Docking without learning

The ligands obtained from ChEMBL for affinity prediction (Table S3) are reasonably diverse, as reflected by their simple molecular properties in Fig. S2 and their reported experimental affinities depicted in Fig. S3. After docking these ligands to all 126 members of the nonredundant receptor ensemble, energetics of the best scored pose for each receptor along with 8 simple molecular properties were used as features (512 in total) for ensemble learning. However, before assessing the benefits of ensemble learning, it is interesting to check the performance of different single receptor or ensemble docking scenarios without any ML rescoring. The MSEs of docking affinity predictions of all 126 receptors are compared in Fig. 4a. The most accurate results were obtained from docking to the 3QRTA receptor (MSE = 2.586), which will be referred to as the 1ChainBestMSE model. In the same manner, the 1ChainWorstMSE model is the result of docking to 3PY1A with an MSE of 9.03. The accuracy of any random single chain model would be between these values. Notably, there was no meaningful difference between the docking accuracy of free CDK2 and cyclin-bound CDK2.

Figure 4.

(a) MSE of docking predictions of all 126 chains of the non-redundant receptor ensemble. (b) MSE of all 7875 ensemble dockings to pairs of receptors. “min” and “mean” refer to using the minimum or average affinities of each ensemble. (c,d) Same as (a) and (b) for the Pearson’s correlation coefficient between docking predictions and experimental values. (e) Distribution of docking MSE upon selection of best receptor from a random fraction of data (seen data) and using it on the rest of data (unseen data) compared with docking MSE distribution for a randomly selected receptor applied to the same data. (f) Docking MSE values of ensembles of different size composed of representative receptors obtained from partitioning of curated receptor ensemble to different numbers of clusters compared to random ensembles of the same size. “min” and “mean” refer to using the minimum or average affinities of each ensemble.

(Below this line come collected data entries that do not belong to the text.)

/-- Raise an event output (R510). In a floor the fabric is off: an edge or alarm that an enabled sluice names is held, one per output, and a
further one is merged (R526). -/
def State.raiseEvent (s : State) (out kind : Nat) : State :=
  if s.isFenced 8 11 then s
  else if s.pwr.floor = 0 then { s with evq := s.evq ++ [⟨out, kind⟩] }
  else if !s.sluiceNames out then s
  else if s.pwr.heldEvents.any (fun p => p.1 == out) then s.evt .slEvt 0 4
  else { s with pwr := { s.pwr with heldEvents := s.pwr.heldEvents.set (fun _ => 999) out kind } }

/-! ### Replies (spec 03) -/

/-- Free slots for Salter's replies of a host (R67), but for those that the turn in progress keeps (R600). -/
def HostSt.freeSlots (h : HostSt) : Nat := 16 - (h.replies.filter (fun r => !r.port)).length - h.due

/-- A reply enters the reply queue: the reply-ready source, and HP1's in-band interrupt (R59, R79). -/
def State.enqueueReply (s : State) (h : Nat) (r : Reply) : State :=
  let s1 := (s.modHost h (fun x => { x with replies := x.replies ++ [r] })).raisePriv h 0
  if (s.host h).session = some 1 then { s1 with hp1Ibi := 1 } else s1

/-- Does the reply go out at all (R70)? OK and ACCEPTED are suppressed when REPLY is 0. -/
def replyWanted (want : Bool) (status : Nat) : Bool := want || (status ≠ 0 && status ≠ 1)

/-- Place a completion of an ACCEPTED command: the command is no longer outstanding; with no free slot the completion is held (R78, R600). -/
def State.complete (s : State) (h op tag : Nat) (want : Bool) (status : Nat) (words : List Word) (logged : Bool) : State :=
  let s1 := s.modHost h (fun x => { x with asyncOut := x.asyncOut.erase (tag, op) })
  if replyWanted want status then
    let r : Reply := ⟨op, tag, status, true, false, h, logged, false, words⟩
    let x := s1.host h
    if x.held.isEmpty && 0 < x.freeSlots then s1.enqueueReply h r
    else s1.modHost h (fun y => { y with held := y.held ++ [r] })
  else s1

/-- Held completions take freed slots first (R600). -/
def State.releaseHeld (s : State) (h : Nat) : State :=
  match (s.host h).held with
  | [] => s
  | r :: t =>
    if 0 < (s.host h).freeSlots then (s.modHost h (fun x => { x with held := t })).enqueueReply h r else s

/-- Salter's version: major 3 (R1), and the minor of the running patch, which its image gives in word 1 (R487), or the ROM's (log 6). -/
def State.salterVer (s : State) : Word :=
  let minor := if s.pwr.patch then bits (((s.store.patches.get (fun _ => PatchSlot.reset) s.pwr.slot).words).getD 1 0) 15 0 else Config.salterMinor.toNat
  w32 (3 * 2 ^ 16 + minor)

/-! ### Free values -/

/-- Take the next free value's number. -/
def State.nextFree (s : State) : Nat × State := (s.free, { s with free := s.free + 1 })

/-! ### I/O banks (R588) -/

/-- The class of an I/O bank from its voltage in mV: 0 1.2 V, 1 1.8 V, 2 2.5 V, 3 3.3 V (R588). -/
def bankClass (mv : Nat) : Nat := if mv < 1620 then 0 else if mv < 2250 then 1 else if mv < 2970 then 2 else 3

/-- A port or pin on bank `k` is enabled: a bank that was below 1.0 V at the boot is measured again (R588). No command gives that voltage, so it is a free value (log 48). -/
def State.bankEnabled (s : State) (k : Nat) : State :=
  if !s.pwr.bankWait.contains k then s
  else
    let (n, t) := s.nextFree
    { t with pwr := { t.pwr with banks := t.pwr.banks.set k (bankClass ((Config.freeValue n).toNat % 4096)), bankWait := t.pwr.bankWait.erase k } }

/-! ### Applied descriptors (spec 04) -/

/-- Word `k` of channel `c`'s applied descriptor: the pinned copy where the cache holds one (R116), the table's word otherwise. -/
def State.desc (s : State) (c k : Nat) : Word :=
  match (s.chan c).pinned with
  | some l => l.getD k 0
  | none => s.rdWord (0x20000000 + 64 * c + 4 * k)

/-- A field of the applied descriptor. -/
def State.dfld (s : State) (c k hi lo : Nat) : Nat := bits (s.desc c k) hi lo

/-- The enabled streams. -/
def State.enabledStreams (s : State) : List Nat := (List.range 32).filter (fun n => bitAt (s.app .panCfg n) 31)

/-! ### Activity tallies (R452) -/

/-- The rail of a domain as R452 numbers it: 0 to 3 for 0.45 V to 1.00 V. -/
def State.railIdx (s : State) (d : Nat) : Nat := (s.dom d).rail - 2

/-- aJ in the range of a 48-bit counter of nJ (R443). -/
def energyWrap : Nat := 2 ^ 48 * 10 ^ 9

/-- The quiet interval of a domain ends at the present instant: kept when it lasted at least 200 µs (R446), and a new one begins. -/
def State.endQuiet (s : State) (d : Nat) : State :=
  s.modMeter d (fun m =>
    let q := match m.quiet with
      | some (t0, e0) => if 200000 * 64 ≤ s.tb0u - t0 then (s.tb0u, s.tb0u - t0, (m.en + energyWrap - e0) % energyWrap) :: m.quiets else m.quiets
      | none => m.quiets
    { m with quiet := some (s.tb0u, m.en), quiets := q.filter (fun x => decide (s.tb0u ≤ x.1 + 600000000000 * 64)) })

/-- The place of a kind's tally: XACT and XBYTE are kept apart for PD3 and PD4, where they are performed (R26, R452). -/
def tallySlot (kind d : Nat) : Nat := if d = 4 then kind + 8 else kind

/-- Tally `k` of activity `kind` (0 INSTR, 1 XACT, 2 XBYTE, 3 MAC, 4 PREBIT, 5 SEEDEV, 6 CMAC, 7 PANW, 8 AFEUS) performed in domain `d` for
channel `c` (192: no channel). -/
def State.tallyAdd (s : State) (c kind d k : Nat) : State :=
  if k = 0 then s else
  let s1 := s.endQuiet d
  let i := c * 64 + tallySlot kind d * 4 + s.railIdx d
  { s1 with ldg := { s1.ldg with tally := s1.ldg.tally.mod (fun _ => 0) i (fun x => x + k) } }

end Sys2Proof.Machine
end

The smallest ensemble docking scenario can be made of a pair of receptors. Ensemble docking prediction can be either the average prediction of members (mean scenario) or the best affinity prediction of members (min scenario). As shown in Fig. 4b, the mean scenario has lower MSE values for all possible combinations of receptor pairs. The ensemble {3QRTA, 3R7IA} with MSE values of 2.594 (in the mean scenario) and 2.904 (in the min scenario) is the most accurate ensemble in both scenarios. These two receptors are the most accurate single receptor models (Fig. 4a), and their combination does not provide any advantage in comparison with the single chain results. In other words, there is no 2-chain ensemble docking strategy that performs better than the 1ChainBestMSE model. The same conclusion can be drawn on the Pearson’s correlation coefficient, as depicted in Figs. 4c and 4d. Both single chain and 2-chain docking predictions show poor correlations with experimental affinities. The 1ChainBestRank model corresponds to docking to the 3R7IA receptor (${\rho }_{\text{p}}=0.34$ and ${\rho }_{\text{s}}=0.33$), and the 1ChainWorstRank corresponds to docking to the 3R8UA receptor (${\rho }_{\text{p}}={\rho }_{\text{s}}=0.08$). In the case of 2-chain ensembles, the mean scenario performs slightly better than the min scenario, but for some pairs of receptors, one can find slightly better correlations by using the min of ensemble instead of its mean. Again, none of the 2-chain ensembles can produce correlations better than the 1ChainBestRank model.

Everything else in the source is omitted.